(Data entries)
+ + + + +

-- ==== Sys2Proof/Machine/Repair.lean ====
section
/-!
DEFINITION. Repair in service (R328 to R331, R55, R104, R118, R119, R203, R245, R258): the repair map, retirement, spares and their migrations.
Readings taken by inference (DEDUCED): notes/assumptions/42.md.
-/
namespace Sys2Proof.Machine

/-! ### The repair map (R328) -/

/-- An entry's word 0: kind, origin, gust. -/
def entryWord (kind origin gust : Nat) : Word := BitVec.ofNat 64 (kind + placed origin 4 + placed (gust % 2 ^ 48) 16)

/-- The map changed: its version rises, the change is not saved yet, and a class 10 record says so (R323). -/
def State.addRepair (s : State) (kind origin gust : Nat) (loc : Word) (p : Nat) : State :=
  let v := (s.repairVer + 1) % 2 ^ 32
  let s := { s with repairMap := s.repairMap ++ [Tri.of [entryWord kind origin gust, loc]], repairVer := v }
  (s.puts 0 [(.PART_REPAIR_VERSION, v % 65536), (.PART_REPAIR_SAVED, 0)]).event ⟨5, 10, 0, 10, p, stOk, kind, loc.toNat⟩

/-- Entries of a kind whose location has certain low bits. -/
def State.entriesAt (s : State) (kind bits low : Nat) : Nat :=
  (s.repairMap.filter fun t => match t.shown with
    | some w => fieldOf (wordAt w 0) 3 0 == kind && (wordAt w 1).toNat % 2 ^ bits == low
    | none => false).length

/-- REPAIR_MAP_SAVE (R328): the map as it stands goes to the configuration flash. -/
def repairSave (s : State) : State :=
  { s.put .PART_REPAIR_SAVED 0 1 with flashMap := s.repairMap.filterMap Tri.shown, flashVer := s.repairVer }

/-- REPAIR_MAP_SAVE. -/
def execRepairMapSave (s : State) : Host.Outcome State Fault Refusal := .next (s.whenClocked repairSave)

/-- REPAIR_MAP_READ (R328): every entry is read by vote, and a lost one fails the command (R319, R327). -/
def repairRead (q : Req) (host n : Nat) (s : State) : State :=
  if s.untrained then s.done q stTargetResetting else
  let s := s.voteRepair
  let es := s.repairMap.map fun t => t.vote.1
  if es.any Option.isNone then (s.done q stVoteLost).loseByRepair
  else
    let header := wordsToBytes [BitVec.ofNat 64 (s.repairVer + placed es.length 32), BitVec.ofNat 64 (s.get .PART_REPAIR_SAVED 0), 0, 0]
    let need := 32 + 16 * es.length
    let fits := if n < 32 then 0 else if need ≤ n then need else 32 + (n - 32) / 16 * 16
    let bytes := (header ++ es.flatMap fun e => wordsToBytes (e.getD [])).take fits
    if !s.hostUp then s.done q stUncorrectable
    else
      let s := s.hostStore host bytes
      if need ≤ n then s.done q stOk need s.repairVer else s.done q stBadPacket need s.repairVer

def opRepairMapRead : HostOp := ⟨0x2B, .pfModule, [word64, bitsMask 31 0]⟩

/-- REPAIR_MAP_READ. -/
def execRepairMapRead (q : Req) (p0 p1 : Word) (s : State) : Host.Outcome State Fault Refusal :=
  hostRow opRepairMapRead q [p0, p1] noCheck (repairRead q p0.toNat p1.toNat) s

/-! ### Retirement (R119, R329) -/

/-- A boundary command begun. -/
def State.queueBoundary (s : State) (q : Req) (op : Nat) (b : BCmd) : State := (s.startCmd q op (.boundary b)).ackEarly q

/-- Chunks retired in the slice or stack that holds a chunk, and the limit of R329. -/
def State.retiredIn (s : State) (st : Store) : Nat × Nat :=
  match st with
  | .fen c => ((s.retired.filter fun k => k < 2 ^ 31 && k / 2 ^ 20 == c).length, 64)
  | .marsh m => ((s.retired.filter fun k => 2 ^ 31 ≤ k && (k - 2 ^ 31) / 2 ^ 26 == m).length, 4096)
  | _ => (0, 0)

/-- The status with which RETIRE_PAGE ends without a change, if it does. -/
def State.retireStatus (s : State) (a : Nat) : Option Nat :=
  match s.devLoc a with
  | some (st, off) =>
    if s.retired.contains (chunkKey st off) then some stOk
    else if (s.retiredIn st).2 ≤ (s.retiredIn st).1 then some stBadPacket else none
  | none => some stBadPacket

def retirePage (q : Req) (p0 p1 : Word) (s : State) : State :=
  match s.retireStatus p0.toNat with
  | some st => s.done q st
  | none => s.queueBoundary q 0x28 (.retirePage p1.toNat p0.toNat)

def opRetirePage : HostOp := ⟨0x28, .pfModule, [addrMask, gustMask]⟩

/-- RETIRE_PAGE (R329). -/
def execRetirePage (q : Req) (p0 p1 : Word) (s : State) : Host.Outcome State Fault Refusal :=
  hostRow opRetirePage q [p0, p1] (fun s =>
    if p0.toNat % 2048 ≠ 0 ∨ s.gustBegun p1.toNat then 5
    else match s.devLoc p0.toNat with
      | some (st, _) => if st.isStack then 0 else 6
      | none => 6) (retirePage q p0 p1) s

/-- RETIRE_PAGE taking effect. -/
def State.retirePageEffect (s : State) (c : Cmd) (a : Nat) : State :=
  match s.retireStatus a, s.devLoc a with
  | none, some (st, off) =>
    let s := { s with retired := chunkKey st off :: s.retired }
    (s.addRepair 8 1 s.gust (BitVec.ofNat 64 a) ((s.ownerOf st off).getD 15)).endCmd c stOk s.gust 0 0
  | some e, _ => s.endCmd c e s.gust 0 0
  | none, none => s.endCmd c stBadPacket s.gust 0 0

/-- Site and bank of a RETIRE_BANK location. -/
def locSite (loc : Nat) : Nat := 68 * bitsOf loc 3 0 + bitsOf loc 10 4
def siteLocOk (loc : Nat) : Bool := bitsOf loc 3 0 < 12 && bitsOf loc 10 4 < 68

def retireBank (q : Req) (p0 p1 : Word) (s : State) : State :=
  if s.on .FEN_BANK_CTL_RETIRED (ix2 128 (locSite p0.toNat) (fieldOf p0 17 11)) then s.done q stOk
  else s.queueBoundary q 0x29 (.retireBank p1.toNat p0.toNat)

def opRetireBank : HostOp := ⟨0x29, .pfModule, [bitsMask 17 0, gustMask]⟩

/-- RETIRE_BANK (R119). -/
def execRetireBank (q : Req) (p0 p1 : Word) (s : State) : Host.Outcome State Fault Refusal :=
  hostRow opRetireBank q [p0, p1] (fun s => if siteLocOk p0.toNat && !s.gustBegun p1.toNat then 0 else 5) (retireBank q p0 p1) s

/-- RETIRE_BANK taking effect. -/
def State.retireBankEffect (s : State) (c : Cmd) (loc : Nat) : State :=
  let i := ix2 128 (locSite loc) (bitsOf loc 17 11)
  if s.on .FEN_BANK_CTL_RETIRED i then s.endCmd c stOk s.gust 0 0
  else
    ((s.put .FEN_BANK_CTL_RETIRED i 1).addRepair 9 1 s.gust (BitVec.ofNat 64 loc) (s.diePart (bitsOf loc 3 0))).endCmd c stOk s.gust 0 0

/-! ### Copies to spares (R118, R203, R331) -/

/-- One transfer as a copy finds it at its physical key: the state with its counters and records, the pattern left on the copied data, and whether it stays
uncorrectable. -/
def State.copyRead (s : State) (st : Store) (off key : Nat) : State × Nat × Bool :=
  let (f, s) := s.met st off key
  if f = MemFault.clean then (s, 0, false)
  else
    let o := f.outcome
    let s := s.countEcc st off o false
    (s.eccEvents (s.eccNotes st off o false), o.left, o.bad)

/-- A transfer whose copy carries pattern `left` on its data, or stays uncorrectable, written at a physical key (in 64-byte units). -/
def State.copyWrite (s : State) (key left : Nat) (bad : Bool) : State :=
  let bytes := (SMap.getList 0 s.mem (64 * key) 64).zipIdx.map fun e => e.1 ^^^ BitVec.ofNat 8 (left / 256 ^ e.2)
  let s := if left = 0 then s else { s with mem := SMap.setList 0 s.mem (64 * key) bytes }
  let old := SMap.get s.faults key MemFault.clean
  let f := if bad then (if old.cells then { old with slicePat := old.slicePat ^^^ uncorrectableMark.slicePat } else uncorrectableMark)
    else if old.cells then old else MemFault.clean
  { s with faults := SMap.set s.faults key f MemFault.clean }

/-- A row copied to a spare row (R118): `src` and `dst` are physical keys of its first byte. The count is of uncorrectable transfers. -/
def State.copyRow (s : State) (site off src dst : Nat) : State × Nat :=
  let start : State := { s.atBanks with mem := SMap.copyRange 0 s.mem src dst 2048 }
  let (t, n) := (List.range 32).foldl (fun acc k =>
    let (s, left, bad) := acc.1.copyRead (.fen site) (off + 64 * k) (src / 64 + k)
    (s.copyWrite (dst / 64 + k) left bad, acc.2 + Bool.bit bad)) (start, 0)
  (t.overBonds s, n)

/-- Logical offset of a physical byte of a slice, relative to the slice: none where no logical row lies there. -/
def State.logicalOff (s : State) (site rel : Nat) : Option Nat :=
  let row := rel / (128 * 2048)
  let slot := rel / 2048 % 128
  let bank := bankOfChunk slot
  let place (r : Nat) : Nat := (128 * r + slot) * 2048 + rel % 2048
  if row < 4608 then (if s.physRow site bank row = row then some (place row) else none)
  else
    let g := (row - 4608) / 2
    ((List.range 64).find? fun j => s.physRow site bank (64 * g + j) == row).map fun j => place (64 * g + j)

/-- The transfers of a slice that a migration reads as uncorrectable: their number, with counters and records (R331, R203). -/
def State.countBad (s : State) (st : Store) (lo hi : Nat) (logical : Nat → Option Nat) : State × Nat :=
  ((s.metKeys lo hi).foldl (fun acc k =>
    match logical (64 * (k - lo)) with
    | some off => let (s, _, bad) := acc.1.copyRead st off k; (s, acc.2 + Bool.bit bad)
    | none => acc) (s, 0))

/-- Keys of a slice's transfers. -/
def sliceKeys (site : Nat) : Nat × Nat := (site * 2 ^ 25, (site + 1) * 2 ^ 25)

/-- A slice's contents moved to another site's slice (R331). -/
def State.moveSlice (s : State) (from_ to_ : Nat) : State :=
  let (lo, hi) := sliceKeys from_
  let faulty := s.faults.range lo hi
  let bytes := s.mem.range (64 * lo) (64 * hi)
  let s := s.zeroStore (.fen to_) 0 0x48000000
  let s := bytes.foldl (fun s e => match s.logicalOff from_ (e.1 - 64 * lo) with
    | some off => { s with mem := SMap.set s.mem (s.physKey (.fen to_) off) e.2 0 }
    | none => s) s
  faulty.foldl (fun s e => match s.logicalOff from_ (64 * (e.1 - lo)) with
    | some off => let o := e.2.outcome; s.copyWrite (s.physKey (.fen to_) off / 64) o.left o.bad
    | none => s) s

/-- Key of the first transfer of a stack, and whether a key is a transfer of its channel (R197: chunk mod 16). -/
def stackKey (m : Nat) : Nat := (0x20000000000 + m * 2 ^ 37) / 64
def inChannel (m ch key : Nat) : Bool := stackKey m ≤ key && key < stackKey m + 2 ^ 31 && (key - stackKey m) * 64 / 2048 % 16 == ch

/-- One transfer read by a channel's migration (R203): what the spare then holds of it, and the count of uncorrectable ones. What has been written since the
migration began lies on the spare already. -/
def State.migrateTransfer (m : Nat) (acc : State × Nat) (key : Nat) : State × Nat :=
  if (SMap.get acc.1.spareCopy key none).isSome then acc
  else
    let old := SMap.get acc.1.faults key MemFault.clean
    let (s, left, bad) := acc.1.copyRead (.marsh m) (64 * (key - stackKey m)) key
    ({ s with spareCopy := SMap.set s.spareCopy key (some (if bad then uncorrectableMark else if left = 0 then MemFault.clean else old)) none }, acc.2 + Bool.bit bad)

/-! ### SPARE_ENABLE (R330) -/

/-- The location of a kind lies within the ranges of R291. -/
def locOk (kind loc : Nat) : Bool :=
  match kind with
  | 1 => siteLocOk loc && bitsOf loc 19 13 ≤ 65
  | 2 => siteLocOk loc && bitsOf loc 30 18 < 4608
  | 3 => siteLocOk loc
  | 4 => siteLocOk loc
  | 5 => bitsOf loc 3 0 < 12
  | 6 => bitsOf loc 4 0 < 24
  | 7 => true
  | _ => false

/-- Bits that R291 assigns to a location. -/
def locMask (kind : Nat) : Nat :=
  match kind with
  | 1 => bitsMask 19 0
  | 2 => bitsMask 30 0
  | 3 => bitsMask 20 0
  | 4 => bitsMask 16 0
  | 5 => bitsMask 7 0
  | 6 => bitsMask 15 0
  | 7 => bitsMask 7 0
  | _ => 0

/-- Spare rows taken in the 64-row group of a location: its entries in the repair map. -/
def State.rowEntries (s : State) (loc : Nat) : Nat :=
  (s.repairMap.filter fun t => match t.shown with
    | some w => let l := (wordAt w 1).toNat
      fieldOf (wordAt w 0) 3 0 == 2 && l % 2 ^ 18 == loc % 2 ^ 18 && bitsOf l 30 18 / 64 == bitsOf loc 30 18 / 64
    | none => false).length

/-- A bond spare free in the channel of a location (R104). -/
def State.freeBond (s : State) (loc : Nat) : Option Nat :=
  (List.range 16).find? fun k => !s.on .FEN_BOND_SPARE_VALID (ix2 64 (locSite loc) (16 * bitsOf loc 12 11 + k))

/-- A site free as a spare (R330): built as one and never bound. -/
def State.spareSiteFree (s : State) (c : Nat) : Bool :=
  s.on .CORE_SITE_SPARE_SITE c && s.get .CORE_SITE_LOGICAL c == 0xFF && s.entriesAt 4 11 (dieOf c + placed (siteIn c) 4) == 0

/-- A wire or lane that training has given a spare already (R330). -/
def State.trained (s : State) (kind loc : Nat) : Bool :=
  if kind = 6 then s.wireCovered (bitsOf loc 4 0) (bitOf loc 5) (bitsOf loc 15 6)
  else if kind = 7 then s.laneCovered (bitsOf loc 3 0) (bitOf loc 7) (bitsOf loc 6 4) else false

/-- The status with which a spare is refused (R330, R123, R331), ST_OK where it may be brought in. -/
def State.spareStatus (s : State) (kind loc : Nat) : Nat :=
  let c := locSite loc
  match kind with
  | 1 => if s.on .ARR_COL_MAP_SPARE_USED (ix2 4 c (bitsOf loc 12 11)) then stBadPacket else stOk
  | 2 =>
    if s.on .FEN_BANK_CTL_RETIRED (ix2 128 c (bitsOf loc 17 11)) then stDisabled
    else if 2 ≤ s.rowEntries loc then stBadPacket else stOk
  | 3 => if (s.freeBond loc).isNone then stBadPacket else stOk
  | 4 =>
    if !s.spareSiteFree c || (s.siteOf (bitsOf loc 3 0) (bitsOf loc 16 11)).isNone then stBadPacket
    else match s.dieOwner (bitsOf loc 3 0) with
      | some p => if s.get .GST_PART_STATE_STATE p = 0 ∨ s.get .GST_PART_STATE_STATE p = 4 then stOk else stBusy
      | none => stOk
  | 5 => if s.get .MRS_SPARE_STATE (bitsOf loc 3 0) ≠ 0 then stBadPacket else stOk
  | 6 => if s.trained 6 loc || (s.freeWireSpare (bitsOf loc 4 0) (bitOf loc 5)).isSome then stOk else stBadPacket
  | _ => if s.trained 7 loc || (s.freeLaneSpare (bitsOf loc 3 0) (bitOf loc 7) (bitsOf loc 6 4)).isSome then stOk else stBadPacket

/-- The far end of a port told of a spare lane (R258): a handshake packet, straight across the port. -/
def State.tellSpare (s : State) (loc gust : Nat) : State :=
  let k := bitsOf loc 3 0
  if s.portUp k then s.xniEmit k (s.get .XNI_PORT_STATUS_PEER_ID k, 1, .spare (Fin.ofNat 8 (bitsOf loc 6 4)) (!bitOf loc 7) gust) else s

/-- The gust that a lane's handshake names: the next where the command names none. -/
def State.laneGust (s : State) (gust : Nat) : Nat := if gust ≤ s.gust then s.gust + 1 else gust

+ + + + +

● **Brief**
Would you copy every line of the entries in which "repairSave" appears?

● **Result of the exercise**
def repairSave (s : State) : State :=
def execRepairMapSave (s : State) : Host.Outcome State Fault Refusal := .next (s.whenClocked repairSave)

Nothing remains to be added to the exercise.